I sometimes get sound effects turned over to me that have little to no skilled premixing done to them.

And, I am expected to mix it within that day of receiving it (for a 2 minute trailer for example).

Sometimes there are quite a few elements to work with.

I'm curious to how you sort through and essentially "mix" the elements. Do you solo each element and listen to what it is before determining what level it should be at?

That's essentially what I do but it's time consuming... I'm trying to speed up how I do these things.

I'm curious to know if there was premixing done before-hand do you let it roll and just tweak small things and leave the premix in tact? Do you delete all the automation and start from scratch?

Also, how often do you mute and get rid of elements from a mix?

Thanks - Ryan

4 Answers 4


Try putting everything into stems and then be dramatic with the EQ and volume automation. That way you can leave, just about, everything in so that it comes in on cue nice and loud and then drops down into the mix without cluttering everything up.

  • Start of cue = flat and loud
  • Mid cue = eq'd to sit in mix and moderate level
  • End of cue = heavily eq'd and barely audible

I learned how to do this with bands who refused to cut anything, wanted to hear everything, and still wanted the mix to be 'clean'.


Hey Ryan,

I guess you're mainly talking about sounds that have been layered up together. Sadly I never get anything pre-mixed. I normally just improvise and play through with randomly set faders and see how it sounds. If it sounds cool and works with the picture great, if not I will actually scrub each track to see what's in there. I will more often than not strip out material that is surplus to requirements.

For atmos/ambience I normally solo that group, suspend automation (I use ProTools) and get the balance right. I then apply that automation to the scene.

I like the mixture of improvisation and careful thought.


The editors here do rudimentary volume premixes before they deliver to me which I usually bring in with the tracks.
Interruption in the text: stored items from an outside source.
-- ==== Sys2Proof/Tests/Slice0.lean ====
section
/-! SUPPORT. The model's own tests: decoding of words written out from the encodings of `30_encoding.md` R95; single Steps
with the expected results of `95_test_vectors.md` (the vector's name in the docstring); and for each statement with
hypotheses a witness that they can be met together. -/

namespace Sys2Proof.Tests

open Sys2Proof Sys2Proof.Machine

/-- The state after Boot with a word at pc. -/
def at_ (w : Nat) : State := State.reset.withFetchWord 16 w

/-- The keys with these pressed. -/
def keysDown (ks : List Reg) : Vector Bool 16 := ks.foldl (fun v k => v.set k.val true k.isLt) (Vector.replicate 16 false)

/-- One Step answers a next state with the property. -/
def after (s : State) (p : State → Bool) : Bool :=
  match step s with
  | .next t => p t
  | .fault _ => false
  | .refused _ => false

/-- One event answers a next state with the property. -/
def afterEvent? (e : Event) (s : State) (p : State → Bool) : Bool :=
  match event e s with
  | .next t => p t
  | .fault _ => false
  | .refused _ => false

/-! ## Well-formedness: no term of `Instr` is ill-formed; the assembler form refuses a shift with Y set (R101) -/

theorem test_wellFormed_all (i : Instr) : i.wellFormed = true := by cases i <;> rfl

theorem test_assemblerForm_refuses_shr : Instr.assemblerForm (.shrVx 1 2) = false := by decide

theorem test_assemblerForm_refuses_shl : Instr.assemblerForm (.shlVx 1 2) = false := by decide

/-! ## Decoding: every constructor, by a word written out bit by bit from R95 -/

theorem test_decode_cls : decode 0b0000000011100000 = .ok (.cls) := by decide

theorem test_decode_ret : decode 0b0000000011101110 = .ok (.ret) := by decide

theorem test_decode_jpNnn : decode 0b0001101010111100 = .ok (.jpNnn 0xABC) := by decide

theorem test_decode_callNnn : decode 0b0010001000010000 = .ok (.callNnn 0x210) := by decide

theorem test_decode_seVxNn : decode 0b0011101001000010 = .ok (.seVxNn 10 0x42) := by decide

theorem test_decode_sneVxNn : decode 0b0100101001000010 = .ok (.sneVxNn 10 0x42) := by decide

theorem test_decode_seVxVy : decode 0b0101000100100000 = .ok (.seVxVy 1 2) := by decide

theorem test_decode_ldVxNn : decode 0b0110000000000101 = .ok (.ldVxNn 0 0x05) := by decide

theorem test_decode_addVxNn : decode 0b0111111100000001 = .ok (.addVxNn 15 0x01) := by decide

theorem test_decode_ldVxVy : decode 0b1000000100100000 = .ok (.ldVxVy 1 2) := by decide

theorem test_decode_orVxVy : decode 0b1000000100100001 = .ok (.orVxVy 1 2) := by decide

theorem test_decode_andVxVy : decode 0b1000000100100010 = .ok (.andVxVy 1 2) := by decide

theorem test_decode_xorVxVy : decode 0b1000000100100011 = .ok (.xorVxVy 1 2) := by decide

theorem test_decode_addVxVy : decode 0b1000101010110100 = .ok (.addVxVy 10 11) := by decide

theorem test_decode_subVxVy : decode 0b1000000100100101 = .ok (.subVxVy 1 2) := by decide

theorem test_decode_shrVx : decode 0b1000000100100110 = .ok (.shrVx 1 2) := by decide

theorem test_decode_subnVxVy : decode 0b1000000100100111 = .ok (.subnVxVy 1 2) := by decide

theorem test_decode_shlVx : decode 0b1000000100101110 = .ok (.shlVx 1 2) := by decide

theorem test_decode_sneVxVy : decode 0b1001000100100000 = .ok (.sneVxVy 1 2) := by decide

theorem test_decode_ldINnn : decode 0b1010000100100011 = .ok (.ldINnn 0x123) := by decide

theorem test_decode_jpV0Nnn : decode 0b1011001100000000 = .ok (.jpV0Nnn 0x300) := by decide

theorem test_decode_rndVxNn : decode 0b1100000000001111 = .ok (.rndVxNn 0 0x0F) := by decide

theorem test_decode_drwVxVyN : decode 0b1101011110100011 = .ok (.drwVxVyN 7 10 3) := by decide

theorem test_decode_skpVx : decode 0b1110000110011110 = .ok (.skpVx 1) := by decide

theorem test_decode_sknpVx : decode 0b1110000110100001 = .ok (.sknpVx 1) := by decide

theorem test_decode_ldVxDt : decode 0b1111000100000111 = .ok (.ldVxDt 1) := by decide

theorem test_decode_ldVxK : decode 0b1111001100001010 = .ok (.ldVxK 3) := by decide

theorem test_decode_ldDtVx : decode 0b1111000100010101 = .ok (.ldDtVx 1) := by decide

theorem test_decode_ldStVx : decode 0b1111000100011000 = .ok (.ldStVx 1) := by decide

theorem test_decode_addIVx : decode 0b1111000100011110 = .ok (.addIVx 1) := by decide

theorem test_decode_ldFVx : decode 0b1111000100101001 = .ok (.ldFVx 1) := by decide

theorem test_decode_ldBVx : decode 0b1111000000110011 = .ok (.ldBVx 0) := by decide

theorem test_decode_ldMemVx : decode 0b1111001001010101 = .ok (.ldMemVx 2) := by decide

theorem test_decode_ldVxMem : decode 0b1111001001100101 = .ok (.ldVxMem 2) := by decide

/-- The words X1 to X6 are no instructions (R97). -/
theorem test_decode_unknown_low : ([0x0000, 0x00E1, 0x00EF, 0x0123, 0x0EE0, 0x00FE] : List Word).all
    (fun w => decode w == .error (.unknownOpcode w)) = true := by decide

/-- The words X7 to X12 are no instructions (R97). -/
theorem test_decode_unknown_middle : ([0x5121, 0x512F, 0x8008, 0x8009, 0x800A, 0x800F] : List Word).all
    (fun w => decode w == .error (.unknownOpcode w)) = true := by decide

/-- The words X13 to X18 are no instructions (R97). -/
theorem test_decode_unknown_keys : ([0x9121, 0xE19F, 0xE1A0, 0xE000, 0xF117, 0xF100] : List Word).all
    (fun w => decode w == .error (.unknownOpcode w)) = true := by decide

/-- The words X19 to X23 are no instructions (R97). -/
theorem test_decode_unknown_top : ([0xF11A, 0xF175, 0xF185, 0xFFFF, 0xF1FF] : List Word).all
    (fun w => decode w == .error (.unknownOpcode w)) = true := by decide

/-- What the looser dispatcher makes of X1, X5, X7, X17 and X19 (section 2.8). -/
theorem test_decode_loose : decodeWith true 0x0000 = .ok .cls ∧ decodeWith true 0x0EE0 = .ok .cls ∧
    decodeWith true 0x5121 = .ok (.seVxVy 1 2) ∧ decodeWith true 0xF117 = .ok (.ldVxDt 1) ∧
    decodeWith true 0xF11A = .ok (.ldVxK 1) := by decide

/-- There are 34 rows (R95). -/
theorem test_row_count : opcodeRows.length = 34 := by decide

/-! ## Single Steps -/

/-- D2 (R170). -/
theorem test_cls_clears : after ({ at_ 0x00E0 with fb := Vector.replicate 32 0xFF }) (fun t => t.pixel 0 0 == false && t.pixel 7 31 == false && t.redraw && t.pc == 0x202) = true := by decide

/-- J2 (R120). -/
theorem test_ret_pops_last_entry : after ({ at_ 0x00EE with stack := (Vector.replicate 16 0).set 15 0x0ABC, sp := 16 }) (fun t => t.sp == 15 && t.pc == 0x0ABE) = true := by decide

/-- J3 (R204): the fault is taken, pc stays. -/
theorem test_ret_underflows : after (at_ 0x00EE) (fun t => t.run == .faulted (.stackUnderflow 0x0200) && t.pc == 0x0200) = true := by decide

/-- J5 (R121). -/
theorem test_jp_takes_odd_target : after (at_ 0x1201) (fun t => t.pc == 0x0201) = true := by decide

/-- J9 (R122). -/
theorem test_call_pushes_own_address : after ({ at_ 0x2300 with sp := 15 }) (fun t => t.stack[15] == 0x0200 && t.sp == 16 && t.pc == 0x0300) = true := by decide

/-- J10 (R203). -/
theorem test_call_overflows : after ({ at_ 0x2300 with sp := 16 }) (fun t => t.run == .faulted (.stackOverflow 0x0200) && t.sp == 16) = true := by decide

/-- K1 (R130). -/
theorem test_seVxNn_skips : after ((at_ 0x3A42).setReg 10 0x42) (fun t => t.pc == 0x0204) = true := by decide

/-- K2 (R130). -/
theorem test_seVxNn_falls_through : after ((at_ 0x3A42).setReg 10 0x41) (fun t => t.pc == 0x0202) = true := by decide

/-- K4 (R131). -/
theorem test_sneVxNn_falls_through : after ((at_ 0x4A42).setReg 10 0x42) (fun t => t.pc == 0x0202) = true := by decide

/-- K5 (R131). -/
theorem test_sneVxNn_skips : after ((at_ 0x4A42).setReg 10 0x41) (fun t => t.pc == 0x0204) = true := by decide

/-- K6 (R132). -/
theorem test_seVxVy_skips : after (((at_ 0x5120).setReg 1 7).setReg 2 7) (fun t => t.pc == 0x0204) = true := by decide

/-- K7 (R132). -/
theorem test_seVxVy_falls_through : after (((at_ 0x5120).setReg 1 7).setReg 2 8) (fun t => t.pc == 0x0202) = true := by decide

/-- A2 (R140). -/
theorem test_ldVxNn_loads_flag : after (at_ 0x6FAB) (fun t => t.reg 15 == 0xAB && t.pc == 0x0202) = true := by decide

/-- A3 (R141). -/
theorem test_addVxNn_no_carry : after ((at_ 0x70FF).setReg 0 0x01) (fun t => t.reg 0 == 0x00 && t.reg 15 == 0) = true := by decide

/-- A5 (R141). -/
theorem test_addVxNn_wraps_flag : after ((at_ 0x7F01).setReg 15 0xFF) (fun t => t.reg 15 == 0x00) = true := by decide

/-- A6 (R142). -/
theorem test_ldVxVy_copies : after ((at_ 0x8120).setReg 2 0x7B) (fun t => t.reg 1 == 0x7B && t.reg 2 == 0x7B) = true := by decide

/-- A7 (R143). -/
theorem test_or_keeps_flag : after ((((at_ 0x8121).setReg 1 0xF0).setReg 2 0x0F).setReg 15 1) (fun t => t.reg 1 == 0xFF && t.reg 15 == 1) = true := by decide

/-- A8 (R144). -/
theorem test_and : after (((at_ 0x8122).setReg 1 0xF0).setReg 2 0x3C) (fun t => t.reg 1 == 0x30) = true := by decide

/-- A9 (R145). -/
theorem test_xor : after (((at_ 0x8123).setReg 1 0xF0).setReg 2 0x3C) (fun t => t.reg 1 == 0xCC) = true := by decide

/-- S2 (R146), an example of the source. -/
theorem test_add_carries : after (((at_ 0x8124).setReg 1 0xFF).setReg 2 0x01) (fun t => t.reg 1 == 0x00 && t.reg 15 == 1) = true := by decide

/-- A15 (R146, R153). -/
theorem test_add_into_flag : after (((at_ 0x8F14).setReg 15 0x10).setReg 1 0x20) (fun t => t.reg 15 == 0x30) = true := by decide

/-- S4 (R147), an example of the source. -/
theorem test_sub_borrows : after (((at_ 0x8125).setReg 1 0x01).setReg 2 0x02) (fun t => t.reg 1 == 0xFF && t.reg 15 == 0) = true := by decide

/-- A24 (R147, R153). -/
theorem test_sub_of_flag : after (((at_ 0x81F5).setReg 1 0x05).setReg 15 0x09) (fun t => t.reg 15 == 0 && t.reg 1 == 0x05) = true := by decide

/-- A31 (R148). -/
theorem test_shr_in_place : after (((at_ 0x8126).setReg 1 0x05).setReg 2 0xAA) (fun t => t.reg 1 == 0x02 && t.reg 2 == 0xAA && t.reg 15 == 1) = true := by decide

/-- A32 (R148, R153). -/
theorem test_shr_of_flag : after ((at_ 0x8F06).setReg 15 0x03) (fun t => t.reg 15 == 0x00) = true := by decide

/-- A35 (R149). -/
theorem test_subn_borrows : after (((at_ 0x8127).setReg 1 0x05).setReg 2 0x02) (fun t => t.reg 1 == 0xFD && t.reg 15 == 0) = true := by decide

/-- A40 (R149, R153). -/
theorem test_subn_of_flag : after (((at_ 0x81F7).setReg 1 0x0A).setReg 15 0x0B) (fun t => t.reg 15 == 1 && t.reg 1 == 0xF7) = true := by decide

/-- A46 (R150). -/
theorem test_shl_in_place : after (((at_ 0x812E).setReg 1 0x81).setReg 2 0x55) (fun t => t.reg 1 == 0x02 && t.reg 2 == 0x55 && t.reg 15 == 1) = true := by decide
Do a pass to listen and place markers at points where stuff needs tweaking (usually I mark them depending on the work needed eg A for total remix/re-edit, B for volume tweaks, C for too many fx layers etc - I've about 10 'codes'). Then I Go through marker by marker and either remix scenes in touch mode or use Trim automation for tweaks. Generally I don't go digging unless its a total redo on a sound. Once I'm happy I have about 10 stem faders which I do a overall mix with.

On smaller shows where I might only have 20-30 tracks, the marker workflow isn't as necessary but for my current series (over 80tracks per ep) its easier to manage.


When I was first delivering FX stems to one of our mixers, I would go through painstaking effort to premix. I would pan and automate everything to be able to deliver a final, re-recording ready stem. It was only after about the 4th or 5th show I delivered this way that I found out that he was deleting everything the moment he imported the session data. Meanwhile he was wondering what the hell was taking me so long... As a result, pretty much everyone here is delivering elements with zero premixing.

So first and foremost, communication up and down the chain is key. If you can make sure that whomever is providing your elements has a clear understanding of what you're expecting from them, then you're not wasting their time or yours.

Now, if you don't have that luxury, or (as your phrasing suggests) the ones providing your elements are just doing a crap job about premixing, here's what I do. Since I've wasted a bunch of time myself soloing up individual elements of a build to see what's what, I start by throwing up all the faders to get a balance. If something sounds out of whack, rather than soloing each channel, I mute where I assume the problem is. Usually I'm looking at meters and waveforms to make my best guess. I've found it faster to listen in the context of the entire sound, mute the offenders to find them, pull them back, unmute and gradually add them back until I like what I hear. This way I'm mixing more of the sound at once, which usually results in fewer passes of the sound.

Now, because I know the guys who are effects building for me, and I know how they work, I know that elements higher up the track constitute more "important" elements to the design. As a result, an effect placed on the "FX 4" track will typically play louder than something on "FX 12." But that's usually just a starting point. So I'll write the basic balance automation, then dive into trim to detail its mix. After I've gotten the effect mixed, I'll use a VCA to feather it in against the rest of the mix.

As far as muting clips goes, I rarely do it. There are occasions where I don't agree with what they delivered and I may have to go hunting for the sound that I think should be in there instead. But more often than not, rather than shift gears completely, I'll EQ or mix down the bad elements sooner than getting rid of them completely. There usually some reason that it's been added to the design.